Swap My Vote

The importance of online activism and its ability to affect elections has taken a new turn with the setting up of ‘Swap My Vote‘.

How does Swap my Vote work?

According to its website Swap My Vote works as follows:

  1. Choose the party you would ideally vote for, and the party that you are willing to vote for tactically in your local constituency.
  2. We’ll find you a list of people with the opposite preference. Pick a partner to swap your vote with (the polls can help you see where it will make most difference).
  3. If your partner agrees to the swap, it is confirmed. We’ll put you in touch with each other’s Facebook or Twitter profiles and, if you like, you can introduce yourselves.

Working through social media sites it will team you up with someone in another constituency.

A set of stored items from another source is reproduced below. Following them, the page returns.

/-- A word of the pool: what was last stored and how the storage has departed from it since. -/
structure StoredWord where
  content : WordContent
  damage  : WordDamage
deriving DecidableEq, Repr

/-- A line of the pool: eight words (R108). -/
abbrev PoolLine := Vector StoredWord 8

/-- The pool: its lines as a list of (line address, line) pairs in canonical form, an unlisted line being unknown
under `seed`, which names the last power-on (R114, log 5). -/
structure Pool where
  lines : List (Nat × PoolLine)
  seed  : Nat
deriving DecidableEq, Repr

/-- Why the walker stands still (R146): not at all, for a way to be unpinned, for a RECALL entry for DEPART node d (R151),
or for its poison write. -/
inductive Stall where
  | none
  | way (w : WayNo)
  | reserve (d : NodeId)
  | write
deriving DecidableEq, Repr

/-- The mode of a walk record (R146). -/
inductive WalkMode where
  | depart
  | loss
deriving DecidableEq, Repr

/-- A walk record (R146). `joining` says that it is among the joining records (R147). `leaveTag` is the LEAVE's tag,
for DEPART. -/
structure WalkRec where
  mode      : WalkMode
  remaining : Nat
  recalls   : Nat
  leaveTag  : Tag
  joining   : Bool
deriving DecidableEq, Repr

/-- The Reclaim Walker (R146). -/
structure Walker where
  pointer  : SetIdx
  position : WayNo
  stall    : Stall
  records  : Vector (Option WalkRec) 4
deriving DecidableEq, Repr

/-- The readers of the directory, as the detail of its events names them (R5). -/
inductive Reader where
  | activation
  | wayWait
  | walker
deriving DecidableEq, Repr

/-- Causes of a node's loss (R142). -/
inductive LossCause where
  | relinkExpired
  | partnerGone
  | probeTimeout
  | confirmTimeout
  | returnTimeout
  | forced
deriving DecidableEq, Repr

/-- Details of LINK events (R131 to R134, R165). -/
inductive LinkDetail where
  | mismatch
  | trainingFailed
  | partnerGone
  | retrainRetry
  | retrainCommand
  | retrainPartner
  | relinkExpired
deriving DecidableEq, Repr

/-- The details of events (section 11.1, R165). -/
inductive Detail where
  | reason (r : Reason)
  | entryNumber (e : BitVec 6)
  | state
  | credit
  | kind
  | words (n : Nat)
  | beyondSize
  | postedMerge
  | reader (r : Reader)
  | malformedWrite
  | probe (k : ProbeKind)
  | cause (c : LossCause)
  | link (d : LinkDetail)
deriving DecidableEq, Repr

/-- The place an event names (R154). -/
inductive Place where
  | line (l : LineAddr)
  | way (set : SetIdx) (w : WayNo)
deriving DecidableEq, Repr

/-- The fields of an event, any of which may be absent (R154). -/
structure ErrRec where
  node   : Option NodeId := none
  tag    : Option Tag := none
  kind   : Option MsgKind := none
  place  : Option Place := none
  detail : Option Detail := none
deriving DecidableEq, Repr

/-- The ten error classes, in the order of R164. -/
inductive ErrClass where
  | refusal
  | protocol
  | poolCorrected
  | poolUncorrected
  | poisonSent
  | dirCorrected
  | dirUncorrected
  | probeRetry
  | nodeLost
  | link
deriving DecidableEq, Repr

/-- What the Error and Alert Unit holds for one class (R153). -/
structure ClassState where
  pending : Bool
  further : Bool
  count   : Nat
  first   : Option ErrRec
deriving DecidableEq, Repr

/-- The alert state, with the addressee while SENT (R157). -/
inductive AlertState where
  | idle
  | sent (addressee : NodeId)
deriving DecidableEq, Repr

/-- The state of the hub. -/
structure State where
  status        : HubStatus
  promote       : Bool
  correctWb     : Bool
  poolSize      : BitVec 7
  probeTimeout  : BitVec 16
  retries       : BitVec 2
  relinkTimeout : BitVec 16
  nodes         : Vector Node 4
  regions       : Vector Region 8
  returnPtr     : NodeId
  requestPtr    : NodeId
  dir           : Directory
  entries       : Vector Entry 48
  wayWait       : List Member
  recallMark    : Party
  pool          : Pool
  poolQueue     : List PoolOp
  issueWait     : List PoolOp
  walker        : Walker
  errors        : Vector ClassState 10
  alertMask     : ClassSet
  alertTarget   : NodeId
  pinEnable     : Bool
  alert         : AlertState
  /-- The counter from which fresh seeds of undefined contents are taken (log 4, log 5). -/
  freeSeed      : Nat
  /-- The commands that wait, first in, first out. -/
  pending       : List Instr
deriving DecidableEq, Repr

/-- The one fault: a step whose consequences did not come to rest within `Config.settleBound` tasks. Raised by
`settle` alone. Safe: no state the rules reach brings it about, and no claim is provable through it (log 16). -/
inductive Fault where
  | unsettled
deriving DecidableEq, Repr

/-- The reasons a step can be refused. `notModelled` is for a command with no meaning yet; no arm of exec answers it.
Safe: nothing is proved of a refused command. -/
inductive Refusal where
  | notModelled (mnemonic : String)
deriving DecidableEq, Repr

/-- A probe record of no probe (R28). -/
def Probe.none : Probe :=
  { kind := Option.none, status := .none, sends := 0, answers := 0, timer := .stopped, waitEnded := false }

/-- A FREE entry: every field at its allocation value (R21, R26). The fields the allocator fills in are written as
zeros (log 24). -/
def Entry.free : Entry :=
  { phase := .free, kind := .fetchS, origin := none, line := 0, way := none, snapshot := none
    probes := Vector.replicate 4 Probe.none, awaited := none, returnTimer := .stopped, poolOp := .none
    buffer := none, poolStale := false, outcome := .noChange, confirm := .notNeeded, confirmTimer := .stopped
    orphaned := false, beneficiary := none, successor := none, posted := false, mask := 0, writeData := 0
    returned := Vector.replicate 4 RetMark.none, scope := none, creation := none, admitted := .fetchS
    holderKept := false, settledByLoss := false, owesWriteBack := false }

/-- A VACANT way with good check bits, unpinned and unmarked (R16). -/
def Way.vacant : Way := { written := none, damage := .intact, pin := .none, quarantined := false }

/-- A set as the init sweep leaves it (R16). -/
def DirSet.vacant : DirSet := { ways := Vector.replicate 8 Way.vacant, order := [0, 1, 2, 3, 4, 5, 6, 7] }

/-- A line of unknown contents (R114). -/
def PoolLine.unknown (seed : Nat) : PoolLine :=
  Vector.replicate 8 { content := .unknown seed, damage := .intact }

/-- A node after cold reset (R123, R100, R99, R129, R164); the presence signal is an input, withdrawn here (log 1). -/
def Node.reset : Node :=
  { link := .down, membership := .absent, agreed := none, mismatch := false, requestQ := [], returnQ := []
    outQ := [], frames := [], reqCredits := 0, retCredits := 0, relinkTimer := none, training := .idle
    damagedCount := 0, damagedFrame := 0, presence := false, enable := true, target := ⟨.x16, .g2⟩, priority := 0
    patienceLimit := 32, patience := 0, urgent := false, orderSlot := none, posted := 0 }

/-- A region record after cold reset (R115). -/
def Region.reset : Region :=
  { enabled := false, base := 0, limit := 0, kind := .coherent, readSet := 0, writeSet := 0 }

/-- A class of the Error and Alert Unit after cold reset (R153). -/
def ClassState.reset : ClassState := { pending := false, further := false, count := 0, first := none }

/-- The walker after cold reset: the init sweep at set 0, no record (R16, R146). -/
def Walker.reset : Walker :=
  { pointer := 0, position := 0, stall := .none, records := Vector.replicate 4 none }

/-- The hub right after a cold reset by power-on (R16, R36, R115, R164, and the tables "State after cold reset" of
the chapters). -/
def State.reset : State :=
  { status := .init, promote := false, correctWb := true, poolSize := 0, probeTimeout := 500, retries := 2
    relinkTimeout := 200, nodes := Vector.replicate 4 Node.reset, regions := Vector.replicate 8 Region.reset
    returnPtr := 0, requestPtr := 0, dir := { sets := [], seed := 0, validCount := 0, quarCount := 0 }
    entries := Vector.replicate 48 Entry.free, wayWait := [], recallMark := .walker
    pool := { lines := [], seed := 0 }, poolQueue := [], issueWait := [], walker := Walker.reset
    errors := Vector.replicate 10 ClassState.reset, alertMask := 0, alertTarget := 0, pinEnable := false
    alert := .idle, freeSeed := 1, pending := [] }

end Sys2Proof.Machine
end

So for instance if you were a pro Corbyn supporter in Scotland and you found someone in England who would like to vote SNP then you could swap your vote with them. So they would vote Labour in their English constituency and you would vote SNP in the Scottish one.

According to its Facebook site Swap My Vote gives its reasons for the initiative as addressing the problem of voter apathy and low turnout in seats where people feel their vote does not count.

“Internet platforms have opened up previously undreamed-of ways for people to collaborate and share resources. Swap my Vote aims to bring some of the best aspects of the ‘Sharing Economy’ to the very workings of democracy. A radical and practical experiment, the Swap my Vote platform uses social media to help pair voters who want to swap, each casting each other’s preferred vote where it counts for most.”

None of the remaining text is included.